Stored data entries
::::
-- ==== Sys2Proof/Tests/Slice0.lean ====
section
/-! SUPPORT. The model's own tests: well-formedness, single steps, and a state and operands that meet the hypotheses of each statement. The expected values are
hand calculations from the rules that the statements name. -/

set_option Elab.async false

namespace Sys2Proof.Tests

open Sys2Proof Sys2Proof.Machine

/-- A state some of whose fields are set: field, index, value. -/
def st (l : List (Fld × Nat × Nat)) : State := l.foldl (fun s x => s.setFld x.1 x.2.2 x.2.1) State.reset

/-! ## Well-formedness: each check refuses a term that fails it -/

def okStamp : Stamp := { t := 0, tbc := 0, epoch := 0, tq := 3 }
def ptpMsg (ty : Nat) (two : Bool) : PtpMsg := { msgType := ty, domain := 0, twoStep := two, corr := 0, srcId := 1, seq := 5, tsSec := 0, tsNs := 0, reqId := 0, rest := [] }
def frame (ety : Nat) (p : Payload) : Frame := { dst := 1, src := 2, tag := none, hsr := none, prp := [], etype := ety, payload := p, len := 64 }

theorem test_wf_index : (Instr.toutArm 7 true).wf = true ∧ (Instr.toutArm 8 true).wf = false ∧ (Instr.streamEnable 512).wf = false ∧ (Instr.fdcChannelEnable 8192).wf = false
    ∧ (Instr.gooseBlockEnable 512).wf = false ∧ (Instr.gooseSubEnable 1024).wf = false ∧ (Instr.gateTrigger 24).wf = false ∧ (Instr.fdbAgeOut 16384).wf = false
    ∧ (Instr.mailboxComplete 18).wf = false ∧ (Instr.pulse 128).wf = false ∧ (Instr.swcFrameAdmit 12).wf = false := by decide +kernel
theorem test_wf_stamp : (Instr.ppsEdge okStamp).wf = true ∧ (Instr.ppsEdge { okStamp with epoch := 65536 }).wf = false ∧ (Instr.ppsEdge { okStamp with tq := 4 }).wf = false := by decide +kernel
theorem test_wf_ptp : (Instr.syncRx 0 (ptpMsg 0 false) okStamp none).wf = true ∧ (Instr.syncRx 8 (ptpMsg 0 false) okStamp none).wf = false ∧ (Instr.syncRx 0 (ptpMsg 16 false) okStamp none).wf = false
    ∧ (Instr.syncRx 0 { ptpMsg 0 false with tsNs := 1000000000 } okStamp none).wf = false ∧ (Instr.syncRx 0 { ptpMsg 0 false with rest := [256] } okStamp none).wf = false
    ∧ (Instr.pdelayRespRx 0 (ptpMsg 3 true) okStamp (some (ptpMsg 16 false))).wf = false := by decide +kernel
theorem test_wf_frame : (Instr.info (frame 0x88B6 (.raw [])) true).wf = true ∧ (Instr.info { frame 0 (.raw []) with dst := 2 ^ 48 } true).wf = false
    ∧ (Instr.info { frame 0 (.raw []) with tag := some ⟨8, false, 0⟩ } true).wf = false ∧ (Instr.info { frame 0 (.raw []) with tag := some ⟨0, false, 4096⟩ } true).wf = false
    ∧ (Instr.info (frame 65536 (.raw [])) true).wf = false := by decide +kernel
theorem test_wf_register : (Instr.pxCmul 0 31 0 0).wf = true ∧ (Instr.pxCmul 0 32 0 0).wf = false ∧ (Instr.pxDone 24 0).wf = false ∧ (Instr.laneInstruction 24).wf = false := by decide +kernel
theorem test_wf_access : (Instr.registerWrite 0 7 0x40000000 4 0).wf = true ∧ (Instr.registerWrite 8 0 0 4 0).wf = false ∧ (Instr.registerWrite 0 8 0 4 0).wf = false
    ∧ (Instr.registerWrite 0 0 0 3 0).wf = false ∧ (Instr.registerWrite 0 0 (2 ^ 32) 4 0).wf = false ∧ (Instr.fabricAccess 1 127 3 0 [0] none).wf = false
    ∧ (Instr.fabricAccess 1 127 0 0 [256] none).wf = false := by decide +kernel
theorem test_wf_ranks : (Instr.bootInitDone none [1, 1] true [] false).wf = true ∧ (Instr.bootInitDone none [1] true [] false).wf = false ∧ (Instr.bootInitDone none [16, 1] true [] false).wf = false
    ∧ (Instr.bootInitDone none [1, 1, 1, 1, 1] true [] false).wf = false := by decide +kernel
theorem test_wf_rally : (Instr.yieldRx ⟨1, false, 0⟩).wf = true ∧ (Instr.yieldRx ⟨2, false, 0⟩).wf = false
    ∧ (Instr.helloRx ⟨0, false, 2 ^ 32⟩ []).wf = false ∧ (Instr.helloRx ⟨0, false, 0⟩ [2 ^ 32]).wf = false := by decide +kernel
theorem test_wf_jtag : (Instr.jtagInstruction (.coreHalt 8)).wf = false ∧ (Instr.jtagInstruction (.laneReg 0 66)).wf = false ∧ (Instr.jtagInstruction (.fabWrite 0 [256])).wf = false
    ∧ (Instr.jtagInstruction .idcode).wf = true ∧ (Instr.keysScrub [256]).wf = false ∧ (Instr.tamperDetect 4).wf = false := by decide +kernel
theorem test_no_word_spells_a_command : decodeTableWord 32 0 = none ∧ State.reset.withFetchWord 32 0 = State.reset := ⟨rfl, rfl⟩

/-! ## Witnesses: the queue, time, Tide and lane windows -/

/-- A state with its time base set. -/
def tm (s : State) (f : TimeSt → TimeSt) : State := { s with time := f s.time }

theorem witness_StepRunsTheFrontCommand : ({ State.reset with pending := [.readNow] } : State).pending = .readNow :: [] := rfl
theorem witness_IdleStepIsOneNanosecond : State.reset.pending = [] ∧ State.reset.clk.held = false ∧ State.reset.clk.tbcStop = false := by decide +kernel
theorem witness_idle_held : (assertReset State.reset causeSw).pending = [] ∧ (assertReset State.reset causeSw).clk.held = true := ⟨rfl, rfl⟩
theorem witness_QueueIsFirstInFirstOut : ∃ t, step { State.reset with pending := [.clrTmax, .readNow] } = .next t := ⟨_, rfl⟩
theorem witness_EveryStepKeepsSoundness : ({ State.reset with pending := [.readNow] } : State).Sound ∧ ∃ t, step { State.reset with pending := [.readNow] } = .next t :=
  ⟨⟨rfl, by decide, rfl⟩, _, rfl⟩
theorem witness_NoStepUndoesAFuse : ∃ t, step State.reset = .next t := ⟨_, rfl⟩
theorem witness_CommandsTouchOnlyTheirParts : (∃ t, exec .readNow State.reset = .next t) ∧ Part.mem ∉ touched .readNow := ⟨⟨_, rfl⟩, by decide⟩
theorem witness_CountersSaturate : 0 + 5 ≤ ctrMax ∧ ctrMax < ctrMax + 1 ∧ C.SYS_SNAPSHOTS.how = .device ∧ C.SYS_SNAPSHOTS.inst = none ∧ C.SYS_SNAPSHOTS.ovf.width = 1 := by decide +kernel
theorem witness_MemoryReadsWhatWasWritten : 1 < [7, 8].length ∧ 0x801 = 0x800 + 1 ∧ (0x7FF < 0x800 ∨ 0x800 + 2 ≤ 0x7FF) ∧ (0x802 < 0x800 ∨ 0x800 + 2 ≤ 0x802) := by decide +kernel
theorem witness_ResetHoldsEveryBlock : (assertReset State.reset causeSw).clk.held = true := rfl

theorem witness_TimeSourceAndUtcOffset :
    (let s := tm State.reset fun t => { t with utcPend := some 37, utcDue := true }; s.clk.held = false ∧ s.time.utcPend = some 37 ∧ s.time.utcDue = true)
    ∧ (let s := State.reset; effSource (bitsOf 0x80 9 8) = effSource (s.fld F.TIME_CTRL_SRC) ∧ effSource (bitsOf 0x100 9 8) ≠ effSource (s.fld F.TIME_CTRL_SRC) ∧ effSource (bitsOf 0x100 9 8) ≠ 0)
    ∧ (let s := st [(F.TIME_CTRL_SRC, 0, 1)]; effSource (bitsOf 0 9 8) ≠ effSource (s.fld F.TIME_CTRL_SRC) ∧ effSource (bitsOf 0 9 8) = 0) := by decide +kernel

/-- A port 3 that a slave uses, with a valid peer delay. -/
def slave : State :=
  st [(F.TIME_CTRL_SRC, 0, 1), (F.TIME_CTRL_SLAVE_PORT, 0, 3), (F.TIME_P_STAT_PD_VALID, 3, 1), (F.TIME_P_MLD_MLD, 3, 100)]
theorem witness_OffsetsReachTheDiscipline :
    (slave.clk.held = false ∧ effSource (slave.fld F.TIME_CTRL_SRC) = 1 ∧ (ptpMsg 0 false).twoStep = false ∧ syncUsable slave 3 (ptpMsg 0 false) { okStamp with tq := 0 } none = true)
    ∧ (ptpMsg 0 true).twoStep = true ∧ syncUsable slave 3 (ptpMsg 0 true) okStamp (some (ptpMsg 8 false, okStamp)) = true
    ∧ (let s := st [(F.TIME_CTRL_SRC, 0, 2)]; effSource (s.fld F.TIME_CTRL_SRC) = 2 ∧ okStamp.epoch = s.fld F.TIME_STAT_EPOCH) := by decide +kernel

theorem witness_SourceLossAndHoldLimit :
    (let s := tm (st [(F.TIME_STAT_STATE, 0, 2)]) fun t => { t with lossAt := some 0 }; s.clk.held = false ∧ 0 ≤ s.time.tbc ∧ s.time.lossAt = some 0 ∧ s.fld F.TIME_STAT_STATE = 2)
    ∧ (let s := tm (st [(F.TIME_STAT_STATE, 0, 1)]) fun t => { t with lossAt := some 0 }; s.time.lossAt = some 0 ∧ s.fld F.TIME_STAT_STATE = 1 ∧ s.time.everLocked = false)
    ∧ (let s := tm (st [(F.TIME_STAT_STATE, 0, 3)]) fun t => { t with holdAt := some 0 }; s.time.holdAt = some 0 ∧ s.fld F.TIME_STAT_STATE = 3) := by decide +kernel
::::
--- Task to complete ---
From the entries above, write out only the lines starting at the line that holds "false).wf = false := by decide +kernel" and ending at the line that holds "theorem witness_CountersSaturate : 0", keeping both and matching them exactly.

--- Response to the task ---
    ∧ (Instr.bootInitDone none [1, 1, 1, 1, 1] true [] false).wf = false := by decide +kernel
theorem test_wf_rally : (Instr.yieldRx ⟨1, false, 0⟩).wf = true ∧ (Instr.yieldRx ⟨2, false, 0⟩).wf = false
    ∧ (Instr.helloRx ⟨0, false, 2 ^ 32⟩ []).wf = false ∧ (Instr.helloRx ⟨0, false, 0⟩ [2 ^ 32]).wf = false := by decide +kernel
theorem test_wf_jtag : (Instr.jtagInstruction (.coreHalt 8)).wf = false ∧ (Instr.jtagInstruction (.laneReg 0 66)).wf = false ∧ (Instr.jtagInstruction (.fabWrite 0 [256])).wf = false
    ∧ (Instr.jtagInstruction .idcode).wf = true ∧ (Instr.keysScrub [256]).wf = false ∧ (Instr.tamperDetect 4).wf = false := by decide +kernel
theorem test_no_word_spells_a_command : decodeTableWord 32 0 = none ∧ State.reset.withFetchWord 32 0 = State.reset := ⟨rfl, rfl⟩

/-! ## Witnesses: the queue, time, Tide and lane windows -/

/-- A state with its time base set. -/
def tm (s : State) (f : TimeSt → TimeSt) : State := { s with time := f s.time }

theorem witness_StepRunsTheFrontCommand : ({ State.reset with pending := [.readNow] } : State).pending = .readNow :: [] := rfl
theorem witness_IdleStepIsOneNanosecond : State.reset.pending = [] ∧ State.reset.clk.held = false ∧ State.reset.clk.tbcStop = false := by decide +kernel
theorem witness_idle_held : (assertReset State.reset causeSw).pending = [] ∧ (assertReset State.reset causeSw).clk.held = true := ⟨rfl, rfl⟩
theorem witness_QueueIsFirstInFirstOut : ∃ t, step { State.reset with pending := [.clrTmax, .readNow] } = .next t := ⟨_, rfl⟩
theorem witness_EveryStepKeepsSoundness : ({ State.reset with pending := [.readNow] } : State).Sound ∧ ∃ t, step { State.reset with pending := [.readNow] } = .next t :=
  ⟨⟨rfl, by decide, rfl⟩, _, rfl⟩
theorem witness_NoStepUndoesAFuse : ∃ t, step State.reset = .next t := ⟨_, rfl⟩
theorem witness_CommandsTouchOnlyTheirParts : (∃ t, exec .readNow State.reset = .next t) ∧ Part.mem ∉ touched .readNow := ⟨⟨_, rfl⟩, by decide⟩
theorem witness_CountersSaturate : 0 + 5 ≤ ctrMax ∧ ctrMax < ctrMax + 1 ∧ C.SYS_SNAPSHOTS.how = .device ∧ C.SYS_SNAPSHOTS.inst = none ∧ C.SYS_SNAPSHOTS.ovf.width = 1 := by decide +kernel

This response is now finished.